Here on the island of El Hierro, my neighbours are Venezolanos I have Argentinian friends so it somewhat brings back memories. The Canarian people are extremely friendly and very polite, they seem to be smiling all day. 

The main reason we are here is the climate, in the small village of El Tamaduste, on the coast, the temperature rarely goes below 18ºC, people swim in the sea all year round, and the summers are milder than Spain.

The main disadvantage is that it takes longer to get here, the main islands to England four and a half hours, however that doesn't bother me I rarely travel to the U.K. Perhaps you should consider Tenerife or the beautiful Gran Canaria, both with large ExPat populations and far cheaper than Spain or England.
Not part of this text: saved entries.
/-- LocalPortCfg.LTR_ACTIVE_US (R475). -/
def State.localPortCfgLtrActiveUs (s : State) : Nat := s.fld (oid 12 1 0) 29 20

/-- LocalPortCfg.LTR_IDLE_US (R475). -/
def State.localPortCfgLtrIdleUs (s : State) : Nat := s.fld (oid 12 1 0) 19 6

/-- CcpCfg.MGMT_BUS (R507). -/
def State.ccpCfgMgmtBus (s : State) : Nat := s.fld (oid 14 5 0) 63 62

/-- CcpCfg.SMBUS_ADDR (R507). -/
def State.ccpCfgSmbusAddr (s : State) : Nat := s.fld (oid 14 5 0) 61 55

/-- CcpCfg.MGMT_VID (R507). -/
def State.ccpCfgMgmtVid (s : State) : Nat := s.fld (oid 14 5 0) 54 43

/-- CcpCfg.CCP_UDP_PORT (R507). -/
def State.ccpCfgCcpUdpPort (s : State) : Nat := s.fld (oid 14 5 0) 42 27

/-- CcpCfg.SESSION_IDLE_S (R507). -/
def State.ccpCfgSessionIdleS (s : State) : Nat := s.fld (oid 14 5 0) 26 15

/-- CcpCfg.MBOX_EN (R507). -/
def State.ccpCfgMboxEn (s : State) : Nat := s.fld (oid 14 5 0) 14 14

/-- FoxCfg.FOX_EN (R522). -/
def State.foxCfgFoxEn (s : State) : Nat := s.fld (oid 13 3 0) 63 63

/-- FoxCfg.TENANT_FILT_EN (R522). -/
def State.foxCfgTenantFiltEn (s : State) : Nat := s.fld (oid 13 3 0) 62 62

/-- FoxCfg.TENANT (R522). -/
def State.foxCfgTenant (s : State) : Nat := s.fld (oid 13 3 0) 61 50

/-- FoxCfg.KIND (R522). -/
def State.foxCfgKind (s : State) : Nat := s.fld (oid 13 3 0) 49 48

/-- FoxCfg.RATE_N (R522). -/
def State.foxCfgRateN (s : State) : Nat := s.fld (oid 13 3 0) 47 28

/-- Delegation.NS_INTEG (R524). -/
def State.delegationNsInteg (s : State) (n : Nat) : Nat := s.fld (oid 13 5 n) 63 63

/-- Delegation.NS_IO (R524). -/
def State.delegationNsIo (s : State) (n : Nat) : Nat := s.fld (oid 13 5 n) 62 62

end Sys2Proof.Machine
end

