/-- Enter M5 on the security or life-cycle fault coded `code`, which outranks every cause but reset and abandons a Den entry and a pairing (R47): the latch and counts of R337, the key bus closed and
running key work discarded (R333), a security fault reported as single fault 0x10 (R395), host service stopped (R49), sessions ended (R489), Owl beats stopped where the
controller leaves M3, CSTS.CFS of the local controller set (R463), FAULT_N low (R545). Key erasure follows as its own
command, once the destage of R49 has ended. -/
def State.enterM5 (code : Nat) (s : State) : State :=
  let s1 := s.updKeep fun k => { k with cause := code, count := sat 255 (k.count + 1), latch := true }
  match s.modes.mode with
  | .m0 => s1
  | .m5 => s1
  | _ =>
    let wasPaired := s.paired
    let s2 := (((s1.when (!lifeCycleFault code) fun t => t.singleFault 0x10).updCipher fun c => { c with
      keyBusOpen := false, keyWaiting := [] }).updEnclave fun e => { e with
      unwraps := [], erased := false }).stopService.endSessions
    let s3 := (s2.abandonPairing.updModes fun q => { q with denEntry := none, psEntry := none }).updPair fun p => { p with
      beatsStopped := p.beatsStopped || wasPaired, quorum := none }
    let s4 := (s3.updLocalPort fun l => { l with cfs := l.cfs || l.enabled }).updDen fun d => { d with
      pins := { d.pins with faultN := true } }
    s4.enterMode .m5 (if lifeCycleFault code then 0x31 else 0x30)

/-! ### Fuses and reset (R16, R31 to R33, R321, R336) -/

/-- LIFE_CYCLE [3:0] holds one of the codes of R324. -/
def legalLifeCycle (n : Nat) : Bool := n == 0 || n == 1 || n == 3 || n == 7 || n == 15

/-- Load SLOT_PWR_CFG_s.CLASS of every slot from its fused ceiling (R428). -/
def State.loadClasses (s : State) : State :=
  (List.range 64).foldl (fun t slot =>
    let c := bits s.fuses.slotCeil (4 * slot + 3) (4 * slot)
    if c = 0 then t else t.setWord (oid 11 1 slot) (setBits (t.word (oid 11 1 slot)) 62 59 c)) s

/-- Step 2 of R527: the fuse load. A marginal or disagreeing cell, or an illegal LIFE_CYCLE, is a life-cycle fault
(R332); in SCRAPPED the controller stays in M5 (R324). Otherwise step 3 begins. -/
def State.fuseLoad (f : FuseRead) (s : State) : State :=
  let s1 := (s.loadClasses.updBoot fun b => { b with bootStep := 2 })
  if !f.marginOk || !f.lifeCycleOk || s.fuses.marginal || !legalLifeCycle s.fuses.lifeCycle then
    (s1.updBoot fun b => { b with failed := true }).enterM5 0x10
  else if !f.masksOk then (s1.updBoot fun b => { b with failed := true }).enterM5 0x11
  else s1.updBoot fun b => { b with bootStep := 3 }

/-- What of a pool outlives a reset: what stands on its drives and in the retained HBM region (R31, R32). -/
def Pool.overReset (p : Pool) : Pool :=
  { p with pState := 0, missingNs := [], mediaErrs := [], hot := [], lastDestage := [], opened := false
           reshape := p.reshape.map fun r => { r with phase := 0, stripes := 0 } }

/-- What of the layout outlives a reset (R32): larder, mirror larder, journal and bitmap, lost-block list. -/
def Layout.overReset (l : Layout) : Layout :=
  { pools := tmap (fun _ p => p.overReset) l.pools, larder := l.larder, mirror := l.mirror,
    lostList := l.lostList, larderToken := l.larderToken }

/-- A slot supervisor over a reset: its KEEP state, with the sampled values 0 until the next sample (R453). -/
def SlotPwr.overReset (p : SlotPwr) : SlotPwr := { p with iNow := 0, vOut := 0 }
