-- ==== Sys2Proof/Machine/XportOps.lean ====
section
/-! DEFINITION. Operations of the transport engines (R105 to R141): contexts and their states, positions, sending and
acknowledging, congestion windows, push windows, the context cache. -/
namespace Sys2Proof.Machine

/-! ### Contexts -/

/-- One context. -/
def State.ctx (s : State) (i : Nat) : Ctx := tget {} s.xport.ctx i

/-- Change one context. -/
def State.updCtx (i : Nat) (f : Ctx → Ctx) (s : State) : State :=
  s.updXport fun x => { x with ctx := tmod {} i f x.ctx }

/-- The transport engine of a context: 0 for even indices, 1 for odd ones. -/
def engineOf (i : Nat) : Nat := i % 2

/-- The number of bits of a position: 24 of a PSN, 32 of a TCP sequence. -/
def posBits (c : Ctx) : Nat := if c.kind = 2 then 32 else 24

/-- A position advanced by `n`. -/
def posAdd (c : Ctx) (p : BitVec 32) (n : Nat) : BitVec 32 := BitVec.ofNat 32 ((p.toNat + n) % 2 ^ posBits c)

/-- The distance from position `a` forward to position `b`. -/
def posDist (c : Ctx) (a b : Nat) : Nat := (b % 2 ^ posBits c + 2 ^ posBits c - a % 2 ^ posBits c) % 2 ^ posBits c

/-- Position `a` is at or before position `b`, in modular arithmetic (R120). -/
def posLe (c : Ctx) (a b : Nat) : Bool := decide (posDist c a b < 2 ^ (posBits c - 1))

/-! ### Buckets and indices (R92, R106, R107) -/

/-- The low `n` bytes of a number in network byte order. -/
def beBytes (n x : Nat) : Bytes := (leBytes n x).reverse

/-- An IP address in network byte order: 4 bytes of an IPv4 address, 16 of an IPv6 address (log 27). -/
def ipBytes (ip : Nat) : Bytes := if ip / 2 ^ 32 = 0xFFFF then beBytes 4 ip else beBytes 16 ip

/-- The address is an IPv6 address: not an IPv4-mapped one. -/
def isIpv6 (ip : Nat) : Bool := decide (ip / 2 ^ 32 ≠ 0xFFFF)

/-- The CRC of R106 over the remote and local address and port. -/
def tcpHash (remoteIp localIp remotePort localPort : Nat) : Nat :=
  crc32c (ipBytes remoteIp ++ ipBytes localIp ++ beBytes 2 remotePort ++ beBytes 2 localPort)

/-- The index bucket of a TCP connection: bits [20:4] of the CRC (R106). -/
def tcpBucket (h : Nat) : Nat := bits h 20 4

/-- The fingerprint of a TCP connection: bits [3:0] mod 14, plus 1 (R106). -/
def tcpTag (h : Nat) : Nat := h % 16 % 14 + 1

/-- The aggregation bucket of a connection: bits [7:0] of the CRC-32C of the addresses, protocol and ports of the frames the
controller sends, and for RoCEv2 the destination QPN (R92). -/
def lagBucket (localIp remoteIp proto srcPort dstPort : Nat) (qpn : Option Nat) : Nat :=
  crc32c (ipBytes localIp ++ ipBytes remoteIp ++ beBytes 1 proto ++ beBytes 2 srcPort ++ beBytes 2 dstPort ++
    (match qpn with
     | some q => beBytes 3 q
     | none => [])) % 256

/-- The index is free: its context is FREE, and neither this controller nor the partner holds it (R106, R108). -/
def State.indexFree (s : State) (i : Nat) : Bool := decide ((s.ctx i).state = 0) && decide (tget 0 s.xport.flowTags i = 0)

/-- Search direction of R107: from the lowest index for controller 0 or in M2, from the highest for controller 1. -/
def State.searchUp (s : State) : Bool := decide (s.self = 0) || decide (s.modes.mode = .m2)

/-- The first index that passes a test among `n` from `i` on, upward or downward. -/
def firstIndex (ok : Nat → Bool) (up : Bool) : Nat → Nat → Option Nat
  | 0, _ => none
  | n + 1, i => if ok i then some i else firstIndex ok up n (if up then i + 1 else i - 1)

/-- A free index for a RoCEv2 connection (R107). At most as many indices are taken as entries are listed. -/
def State.roceIndex (s : State) : Option Nat :=
  let n := min 2097152 (s.xport.ctx.length + s.xport.flowTags.length + 1)
  firstIndex s.indexFree s.searchUp n (if s.searchUp then 0 else 2097151)

/-- A free index of a TCP bucket (R107). -/
def State.tcpIndex (s : State) (b : Nat) : Option Nat :=
  firstIndex s.indexFree s.searchUp 16 (if s.searchUp then 16 * b else 16 * b + 15)

/-- The context of a TCP segment: the full 4-tuple of every context of the bucket whose tag matches (R106). -/
def State.tcpLookup (s : State) (remoteIp localIp remotePort localPort : Nat) : Option Nat :=
  let h := tcpHash remoteIp localIp remotePort localPort
  ((List.range 16).map fun k => 16 * tcpBucket h + k).find? fun i =>
    let c := s.ctx i
    decide (tget 0 s.xport.flowTags i = tcpTag h) && decide (c.kind = 2) && decide (c.state ≠ 0) &&
    decide (c.remoteIp = remoteIp) && decide (c.localIp = localIp) && decide (c.remoteL4 = remotePort) && decide (c.localL4 = localPort)

/-! ### Shadows (R375) -/

/-- Send the connection shadow of a context in M3 (R375). Numbers: index, state, CTX_GEN. -/
def State.shadowConn (i : Nat) (s : State) : State :=
  s.settIfPaired 0x40 [i, (s.ctx i).state, (s.ctx i).ctxGen] []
Here on El Hierro there are only three or four English, so the language is a must, however the link below gives you a taste of the island,

Hepa


----------



## 90199 (Mar 21, 2010)

bob_bob said:


> Ryanair now fly Bristol to Gran Canaria, be flexible with your dates and you can pick up a real bargain. I'll be there for a couple of months in the Autumn and the weather down south of the island is good all year round, no real winter to worry about and as an artist the mountain areas will keep you happy for many years I would think. If you did need warming up try some mojo spuds


¡¡Papas Arrugadas con salsa de mojo!!

Bob Bob is so right, I first visited in 1962, and the South in 1984, it is like jumping from an English winter straight back into summer and the scenery of the island North or South is very special,
Hepa


----------



## hopeful49 (Apr 29, 2011)

*thanks*



bob_bob said:


> Ryanair now fly Bristol to Gran Canaria, be flexible with your dates and you can pick up a real bargain. I'll be there for a couple of months in the Autumn and the weather down south of the island is good all year round, no real winter to worry about and as an artist the mountain areas will keep you happy for many years I would think. If you did need warming up try some mojo spuds


Thanks for that bob bob. I am going to have a google at Gran canaria,
Hopeful49


----------



## hopeful49 (Apr 29, 2011)

*Reassuring*



stevelin said:


> Hi we love Alhaurin de la Torre about 20 mins from Malaga airport we hale from Southampton so often use Bournemouth airport. The weather here is great and there is a small expat community. We know several single women who love it here and have a great social life


Hi Stevelin,Thanks for that. It`s nice to know other single women are OK,
Hopeful49


----------